■ **Extracted information**
-- ==== Sys2Proof/Machine/Ops.lean ====
section
/-! DEFINITION. The named operations over registers, program counter, stack, memory and interface, and the one
operation that takes a fault (60_exceptions.md R206). There is no return from a fault (R207): `hostStart` and `hostStop`
of Agents.lean are the only ways out of Halted. -/

namespace Sys2Proof.Machine

/-- What an instruction answers. -/
abbrev Result := Host.Outcome State Fault Refusal

/-! ## General registers (R21) -/

/-- R9, R21: `V[x]`. -/
def State.reg (s : State) (x : RegIdx) : Byte := s.V[x.toNat]'x.isLt

/-- R9, R21: `V[x] <- v`. -/
def State.setReg (s : State) (x : RegIdx) (v : Byte) : State := { s with V := s.V.set x.toNat v x.isLt }

/-! ## Index register, timers, program counter -/

/-- R24: `I <- v`. -/
def State.setI (s : State) (v : Word) : State := { s with I := v }

/-- R32: `DT <- v`. -/
def State.setDT (s : State) (v : Byte) : State := { s with DT := v }

/-- R32: `ST <- v`. -/
def State.setST (s : State) (v : Byte) : State := { s with ST := v }

/-- R25: `pc <- v`. -/
def State.setPc (s : State) (v : Word) : State := { s with pc := v }

/-- R92: the advance of the fetch, `pc <- pc + 2`, made before dispatch. -/
def State.advance (s : State) : State := s.setPc (s.pc + 2)

/-- R118: a skip: `pc = A + 4` when the condition holds and `A + 2` otherwise. -/
def State.skipIf (s : State) (c : Bool) : State :=
  if c then s.advance.setPc (s.advance.pc + 2) else s.advance

/-! ## Call stack (R28) -/

/-- R111: `stack[sp] <- a`, `sp <- sp + 1`. -/
def State.push (s : State) (a : Word) : State := { s with stack := s.stack.set s.sp a, sp := s.sp + 1 }

/-- R28: `stack[sp-1]`, the most recent return address. -/
def State.stackTop (s : State) : Word := (s.stack[s.sp - 1]?).getD 0

/-- R112: `sp <- sp - 1`; the popped entry keeps its bits (R28, D25). -/
def State.pop (s : State) : State := { s with sp := s.sp - 1 }

/-! ## Memory (R10, R52, R53) -/

/-- The byte at address `a`, with no bounds check: what a reader of the memory sees. -/
def State.byteAt (s : State) (a : Nat) : Byte := Memory.read s.cfg.fontBase s.mem a

/-- R10: `MemRead(a, 1)`; `none` is `raise MemOutOfBounds`. -/
def State.readByte (s : State) (a : Nat) : Option Byte :=
  if a + 1 > memSize then none else some (s.byteAt a)

/-- R10: `MemWrite(a, 1, v)`; `none` is `raise MemOutOfBounds`. -/
def State.writeByte (s : State) (a : Nat) (v : Byte) : Option State :=
  if a + 1 > memSize then none else some { s with mem := Memory.write s.cfg.fontBase s.mem a v }

/-- R53: `n` reads, at `a`, `a + 1`, ...; `none` when any of them is out of bounds. No read when `n = 0` (D29). -/
def State.readBytes (s : State) (a : Nat) : Nat → Option (List Byte)
  | 0 => some []
  | n + 1 =>
    match s.readByte a with
    | none => none
    | some b => (s.readBytes (a + 1) n).map (b :: ·)

/-- R53: the bytes `bs` written at `a`, `a + 1`, ... in the working copy; `none` when any write is out of bounds, and
then the whole copy is thrown away (R91). -/
def State.writeBytes (s : State) (a : Nat) : List Byte → Option State
  | [] => some s
  | b :: bs =>
    match s.writeByte a b with
    | none => none
    | some t => t.writeBytes (a + 1) bs

/-- R10, R52, R55: `MemRead(pc, 2)`, big-endian; `none` is `raise MemOutOfBounds`, and then neither byte is read. -/
def State.fetchWord (s : State) : Option Word :=
  if s.pc.toNat + 2 > memSize then none
  else some (wordOfBytes (s.byteAt s.pc.toNat) (s.byteAt (s.pc.toNat + 1)))

/-! ## Random source (R141) -/

/-- R141: the byte `rand()` answers now: the next one of a deterministic source, else any value (U5). -/
def State.randByte (s : State) : Byte :=
  match s.io.rands with
  | b :: _ => b
  | [] => Config.freeRand s.io.draws

/-- R141: exactly one byte is drawn. -/
def State.drawRand (s : State) : State :=
  { s with io := { s.io with rands := s.io.rands.tail, draws := s.io.draws + 1 } }

/-! ## Faults (R200, R206) -/

/-- R200: the code of a fault kind (the spec's choice, D5). -/
def FaultKind.code : FaultKind → Nat
  | .stackOverflow => 1
  | .stackUnderflow => 2
  | .unknownOpcode => 3
  | .memOutOfBounds => 4

/-- R206: `raise K(addr = A, word)`. `s` is the state before the faulting step, so that `pc` is A and no write of the
step survives; only `run` and `fault` change. -/
def State.raise (s : State) (k : FaultKind) (word : Option Word) : State :=
  { s with run := .halted, fault := some { kind := k, addr := s.pc, word := word } }

/-- R206: the fault of the instruction `i` that stands at `s.pc`, whose word `w` is recorded. -/
def raiseFault (k : FaultKind) (i : Instr) (s : State) : Result := .next (s.raise k (some (encode i)))

/-- R216, D31: the non-fatal report (UnknownOpcode, A, w), an output event. -/
def State.report (s : State) (w : Word) : State :=
  { s with io := { s.io with
      reports := { kind := .unknownOpcode, addr := s.pc, word := some w } :: s.io.reports } }

/-- R95: `execute Unknown` for the word `w` at `s.pc`. -/
def unknownOpcode (w : Word) (s : State) : State :=
  match s.cfg.unknownPolicy with
  | .halt => s.raise .unknownOpcode (some w)
  | .skip => (s.report w).advance

end Sys2Proof.Machine
end

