-- ==== Sys2Proof/Machine/Operands.lean ====
section
/-! DEFINITION. The operand forms (30_encoding.md R72, 43_memory_index.md): nibbles of registers, the index-plus-offset
address, runs of registers, keys of the sample. -/

namespace Sys2Proof.Machine

/-- R152, R181, R182: the low nibble of `V[x]`, `vx[3:0]`. -/
def State.regNibble (s : State) (x : RegIdx) : Nibble := (s.reg x).extractLsb' 0 4

/-- R53: the base of the effective addresses `I + k`, an unbounded natural number. -/
def State.indexAddr (s : State) : Nat := s.I.toNat

/-- R33: `keys[k]` of the sample of this step: 1 means pressed. -/
def State.keyDown (s : State) (k : Nibble) : Bool := s.io.keys.getLsbD k.toNat

/-- R154: the registers V0 to VX, in order. -/
def State.regRun (s : State) (x : RegIdx) : List Byte := s.V.toList.take (x.toNat + 1)

/-- R155: `V[i] <- bs[i]` for every i that `bs` has; the other registers keep their values. -/
def State.loadRegs (s : State) (bs : List Byte) : State :=
  { s with V := Vector.ofFn fun r : Fin 16 => (bs[r.val]?).getD s.V[r] }

/-- R113: the target `zext_16(NNN) + zext_16(V[0])`. -/
def State.offsetTarget (s : State) (nnn : Addr12) : Word := zextAddr nnn + zextByte (s.reg 0)

/-- R152: the address of the glyph `d`, FONT_BASE + 5 * d (D17). -/
def State.glyphAddr (s : State) (d : Nibble) : Word := BitVec.ofNat 16 (s.cfg.fontBase + 5 * d.toNat)

/-- R153: the hundreds, tens and ones digits of a byte. -/
def bcdDigits (v : Byte) : List Byte :=
  [BitVec.ofNat 8 (v.toNat / 100), BitVec.ofNat 8 (v.toNat / 10 % 10), BitVec.ofNat 8 (v.toNat % 10)]

end Sys2Proof.Machine
end

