-- ==== Sys2Proof/Certificates/Slice0/Obligations.lean ====
section
/-! DEFINITION. The statements for the provers, in the order of OBLIGATIONS.json, and the few words they are written in.
"The model's choice" in a docstring names the log entry (notes/assumptions) or the decision of the spec
(92_eei_decisions.md) that the statement rests on. -/

namespace Sys2Proof.Claims

open Sys2Proof.Machine

/-- Every general register reads as before. -/
def RegsSame (s t : State) : Prop := ∀ r, t.reg r = s.reg r

/-- Every general register but `x` reads as before. -/
def RegsSameBut (x : RegIdx) (s t : State) : Prop := ∀ r, r ≠ x → t.reg r = s.reg r

/-- Everything but the general registers and the program counter is as before: every byte of memory, the index
register, the stack, the framebuffer, the timers, the run state, the fault record, the key latch, the prescaler, the
parameters and the interface. A statement that excepts a field writes the old value of that field into `t`. -/
structure OthersSame (s t : State) : Prop where
  bytes : ∀ a, t.byteAt a = s.byteAt a
  I : t.I = s.I
  stack : t.stack = s.stack
  sp : t.sp = s.sp
  fb : t.fb = s.fb
  DT : t.DT = s.DT
  ST : t.ST = s.ST
  run : t.run = s.run
  fault : t.fault = s.fault
  kprev : t.kprev = s.kprev
  tacc : t.tacc = s.tacc
  cfg : t.cfg = s.cfg
  io : t.io = s.io

/-- `t` is `s` after an instruction that only moves on or skips: `pc` is A + 4 when `c` holds and A + 2 otherwise. -/
structure Skips (s t : State) (c : Prop) : Prop where
  taken : c → t.pc = s.pc + 4
  notTaken : ¬ c → t.pc = s.pc + 2
  regs : RegsSame s t
  others : OthersSame s t

/-- `t` is `s` after an instruction that writes only the register `x`, and moves on. -/
structure WritesReg (s t : State) (x : RegIdx) : Prop where
  pc : t.pc = s.pc + 2
  regs : RegsSameBut x s t
  others : OthersSame s t

/-- `t` is `s` after an instruction that writes the register `x` and the flag: VF is `flag`, and `result` stands in
any other destination (R143: the flag is written last). -/
structure WritesRegAndFlag (s t : State) (x : RegIdx) (result flag : Nat) : Prop where
  flag : (t.reg 15).toNat = flag
  result : x ≠ 15 → (t.reg x).toNat = result
  pc : t.pc = s.pc + 2
  regs : ∀ r, r ≠ x → r ≠ 15 → t.reg r = s.reg r
  others : OthersSame s t

/-- The interface after the event of an interpreter step with the sample `keys` was taken off the schedule (log
entries 1 and 2). -/
def sampled (s : State) (keys : Word) : Ports :=
  { s.io with schedule := s.io.schedule.tail, events := s.io.events + 1, keys := keys }

/-- The interface after the event of another agent was taken off the schedule (log entry 1). -/
def popped (s : State) : Ports :=
  { s.io with schedule := s.io.schedule.tail, events := s.io.events + 1 }

/-- The two bytes at the program counter as an instruction word, high byte first. -/
def wordAtPc (s : State) : Word := wordOfBytes (s.byteAt s.pc.toNat) (s.byteAt (s.pc.toNat + 1))

/-- The table of R200: the fault an instruction raises in the state `s`, if it raises one. -/
def faultKindOf : Instr → State → Option FaultKind
  | .call _, s => if s.sp = s.cfg.stackCapacity then some .stackOverflow else none
  | .ret, s => if s.sp = 0 then some .stackUnderflow else none
  | .drw _ _ n, s => if 1 ≤ n.toNat ∧ s.indexAddr + n.toNat - 1 ≥ 4096 then some .memOutOfBounds else none
  | .ldB _, s => if s.indexAddr + 2 ≥ 4096 then some .memOutOfBounds else none
  | .ldMemVx x, s => if s.indexAddr + x.toNat ≥ 4096 then some .memOutOfBounds else none
  | .ldVxMem x, s => if s.indexAddr + x.toNat ≥ 4096 then some .memOutOfBounds else none
  | _, _ => none
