/-! ## Timers and keys (T vectors) -/

/-- T3: only the low nibble of V2 names the key. -/
theorem test_T3_skp :
    after 0xE29E { start [(2, 0x15)] 0 with io := { keys := 0x0020 } } State.pc = some 0x204 := by decide
theorem test_T2_skp : after 0xE29E (start [(2, 5)] 0) State.pc = some 0x202 := by decide
theorem test_T6_sknp :
    after 0xE2A1 { start [(2, 0xFF)] 0 with io := { keys := 0x8000 } } State.pc = some 0x202 := by decide
theorem test_T5_sknp : after 0xE2A1 (start [(2, 5)] 0) State.pc = some 0x204 := by decide
theorem test_T7_ld_vx_dt :
    after 0xF307 { start [] 0 with DT := 0x3C } (fun t => (t.reg 3, t.DT)) = some (0x3C, 0x3C) := by decide
theorem test_T8_ld_dt_vx : after 0xF315 (start [(3, 0x0A)] 0) State.DT = some 0x0A := by decide
theorem test_T10_ld_st_vx :
    after 0xF018 (start [(0, 2)] 0) (fun t => (t.ST, t.soundOn)) = some (2, true) := by decide
theorem test_T15_ld_vx_k :
    after 0xF30A (start [] 0) (fun t => (t.run, t.pc, t.kprev)) = some (.awaitingKey 3, 0x200, 0) := by decide
/-- T16 at 0x200: the poll stores key 7 and moves on. -/
theorem test_T16_key_poll :
    afterEvent (.step 0x0080) ((start [] 0).enterWait 3) (fun t => (t.reg 3, t.pc, t.run, t.kprev)) =
      some (7, 0x202, .running, 0x0080) := by decide
/-- P5: a key already held does not end the wait. -/
theorem test_P5_held_key :
    afterEvent (.step 0x0001) { start [] 0 with run := .awaitingKey 1, kprev := 0x0001 } (fun t => (t.run, t.pc)) =
      some (.awaitingKey 1, 0x200) := by decide
theorem test_T11_tick :
    afterEvent .tick { start [] 0 with ST := 5 } (fun t => (t.DT, t.ST)) = some (0, 4) := by decide
/-- T12: 40 units of time with TICK_PERIOD 16. -/
theorem test_T12_advance :
    afterEvent (.advance 40) { start [] 0 with DT := 5, cfg := { tickPeriod := some 16 } }
      (fun t => (t.DT, t.tacc)) = some (3, 8) := by decide

/-! ## Unknown opcodes, fetch, Start and Stop -/

theorem test_unknown_halts :
    after 0x8008 (start [] 0) (fun t => (t.run, t.fault, t.pc)) =
      some (.halted, some ⟨.unknownOpcode, 0x200, some 0x8008⟩, 0x200) := by decide
theorem test_unknown_skipped :
    after 0x8008 { start [] 0 with cfg := { unknownPolicy := .skip } }
      (fun t => (t.run, t.fault, t.pc, t.io.reports)) =
      some (.running, none, 0x202, [⟨.unknownOpcode, 0x200, some 0x8008⟩]) := by decide
/-- P7, second program, step 2. -/
theorem test_P7_fetch_out_of_memory :
    afterEvent (.step 0) ((start [] 0).setPc 0xFFF) (fun t => (t.run, t.fault, t.pc)) =
      some (.halted, some ⟨.memOutOfBounds, 0xFFF, none⟩, 0xFFF) := by decide
theorem test_start :
    afterEvent (.start [0x00, 0xEE]) { start [(1, 9)] 0 with run := .halted }
      (fun t => (t.run, t.pc, t.reg 1, t.byteAt 0x201)) = some (.running, 0x200, 0, 0xEE) := by decide
theorem test_stop : afterEvent .stop (start [] 0) State.run = some .stopped := by decide

/-! ## Witnesses -/

/-- The start state with the word `w` at `pc` and a `Step` next. -/
def stepAt (w : Nat) (pc : Word) : State := ((start [] 0).setPc pc).withFetchWord 16 w

/-- `s` meets what the statements about a running `Step` ask, at `pc`. -/
abbrev Ready (s : State) : Prop := s.nextEvent = .step 0 ∧ s.run = .running ∧ s.pc.toNat + 1 < 4096
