-- ==== Sys2Proof/Machine/Control.lean ====
section
/-! DEFINITION. Control transfer (spec 41_control_flow.md). On entry `PC` is already `A + 2` (R90). -/

namespace Sys2Proof.Machine

/-- `00EE` (R101): pop into `PC`, or report `StackUnderflow` and change nothing else. -/
def execRet (s : State) : Host.Outcome State Fault Refusal :=
  match s.pop with
  | some (a, t) => .next (t.setPc a)
  | none => .next (s.emit (.stackUnderflow (encode .ret) s.instrAddress))

/-- `1NNN` (R102). -/
def execJpNnn (nnn : Addr12) (s : State) : Host.Outcome State Fault Refusal :=
  .next (s.setPc (zextAddr nnn))

/-- `2NNN` (R103, D5, log entry 16): push `PC = A + 2` and jump, or report `StackOverflow` and change nothing
else. -/
def execCallNnn (nnn : Addr12) (s : State) : Host.Outcome State Fault Refusal :=
  match s.push s.pc with
  | some t => .next (t.setPc (zextAddr nnn))
  | none => .next (s.emit (.stackOverflow (encode (.callNnn nnn)) s.instrAddress))

/-- `3XNN` (R104). -/
def execSeVxNn (x : Nibble) (nn : Byte) (s : State) : Host.Outcome State Fault Refusal :=
  .next (s.skipIf (s.readV x == nn))

/-- `4XNN` (R105). -/
def execSneVxNn (x : Nibble) (nn : Byte) (s : State) : Host.Outcome State Fault Refusal :=
  .next (s.skipIf (s.readV x != nn))

/-- `5XY0` (R106). -/
def execSeVxVy (x y : Nibble) (s : State) : Host.Outcome State Fault Refusal :=
  .next (s.skipIf (s.readV x == s.readV y))

/-- `9XY0` (R107). -/
def execSneVxVy (x y : Nibble) (s : State) : Host.Outcome State Fault Refusal :=
  .next (s.skipIf (s.readV x != s.readV y))

/-- `BNNN` (R108, D28): the 16-bit sum, not reduced to 12 bits. Log entry 23. -/
def execJpV0Nnn (nnn : Addr12) (s : State) : Host.Outcome State Fault Refusal :=
  .next (s.setPc (zextAddr nnn + zextByte (s.readV 0x0)))

end Sys2Proof.Machine
end

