/-- R213 (with the spec's convention D21): a Step in a parked state is a fixed point, of the whole state. -/
def Obligations.ParkedStateIsAFixedPoint : Prop :=
  ∀ s : State, s.inputs = [] → s.hasReset = true → parked s → step s = .next s

end Cycle

section Control

open Sys2Proof Sys2Proof.Machine Sys2Proof.Safety

/-- R101, R163: with an occupied slot (`SP = j + 1`), `00EE` takes the most recent push, slot `j`, as it is; with
none it reports and changes nothing. `s.pc = A + 2`. (That the popped slot keeps its content is the spec's decision
D22, log entry 19; the payload and the number 3 of the report are the spec's own, R160, R165, D13, and `reports` is
the model's record of it, log entry 9.) -/
def Obligations.ReturnPopsOrReportsUnderflow : Prop :=
  ∀ (s : State) (a : Word), s.pc = a + 2 →
    (∀ j : Fin 16, s.sp = j.succ → exec .ret s = .next { s with sp := j.castSucc, pc := s.stack[j] }) ∧
    (s.sp = 0 → exec .ret s = .next { s with reports := .stackUnderflow 0x00EE a :: s.reports } ∧
      (Report.stackUnderflow 0x00EE a).code = 3)

/-- R103, R162 (with the spec's decision D5, log entry 16): with a free slot (`SP = j`), `2NNN` pushes `PC = A + 2`
into slot `j` and jumps; with 16 occupied slots it reports and the whole instruction is a no-operation. -/
def Obligations.CallPushesOrReportsOverflow : Prop :=
  ∀ (s : State) (a : Word) (nnn : Addr12), s.pc = a + 2 →
    (∀ j : Fin 16, s.sp = j.castSucc → exec (.callNnn nnn) s =
      .next { s with stack := s.stack.set j.val (a + 2) j.isLt, sp := j.succ, pc := nnn.setWidth 16 }) ∧
    (s.sp.val = 16 → exec (.callNnn nnn) s =
        .next { s with reports := .stackOverflow (encode (.callNnn nnn)) a :: s.reports } ∧
      (Report.stackOverflow (encode (.callNnn nnn)) a).code = 2)

/-- R101, R103 together (the round trip of the source's section 8): a return from the state a call leaves, however
the other fields have changed in between, comes back behind the call with the slot count it had before. -/
def Obligations.ReturnUndoesCall : Prop :=
  ∀ (s : State) (nnn : Addr12), s.sp.val < 16 → ∃ t, exec (.callNnn nnn) s = .next t ∧ t.pc = nnn.setWidth 16 ∧
    ∀ u : State, u.sp = t.sp → u.stack = t.stack → ∃ w, exec .ret u = .next w ∧ w.pc = s.pc ∧ w.sp = s.sp ∧
      w = { u with pc := w.pc, sp := w.sp }

/-- R102, R108: `1NNN` sets `PC` to `NNN`; `BNNN` to the sum `NNN + V[0]`, not reduced to 12 bits (the spec's
decision D28, log entry 23). -/
def Obligations.JumpsSetPc : Prop :=
  ∀ (s : State) (nnn : Addr12),
    (∃ p : Word, exec (.jpNnn nnn) s = .next { s with pc := p } ∧ p.toNat = nnn.toNat) ∧
    (∃ p : Word, exec (.jpV0Nnn nnn) s = .next { s with pc := p } ∧ p.toNat = nnn.toNat + (s.readV 0).toNat)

■ **Work request**
Please give an exact copy of the lines above, beginning with the line containing "value (U5). -/" and running through the line containing "is drawn. -/", and of no other lines.

■ **Exercise output**
/-- R141: the byte `rand()` answers now: the next one of a deterministic source, else any value (U5). -/
def State.randByte (s : State) : Byte :=
  match s.io.rands with
  | b :: _ => b
  | [] => Config.freeRand s.io.draws

/-- R141: exactly one byte is drawn. -/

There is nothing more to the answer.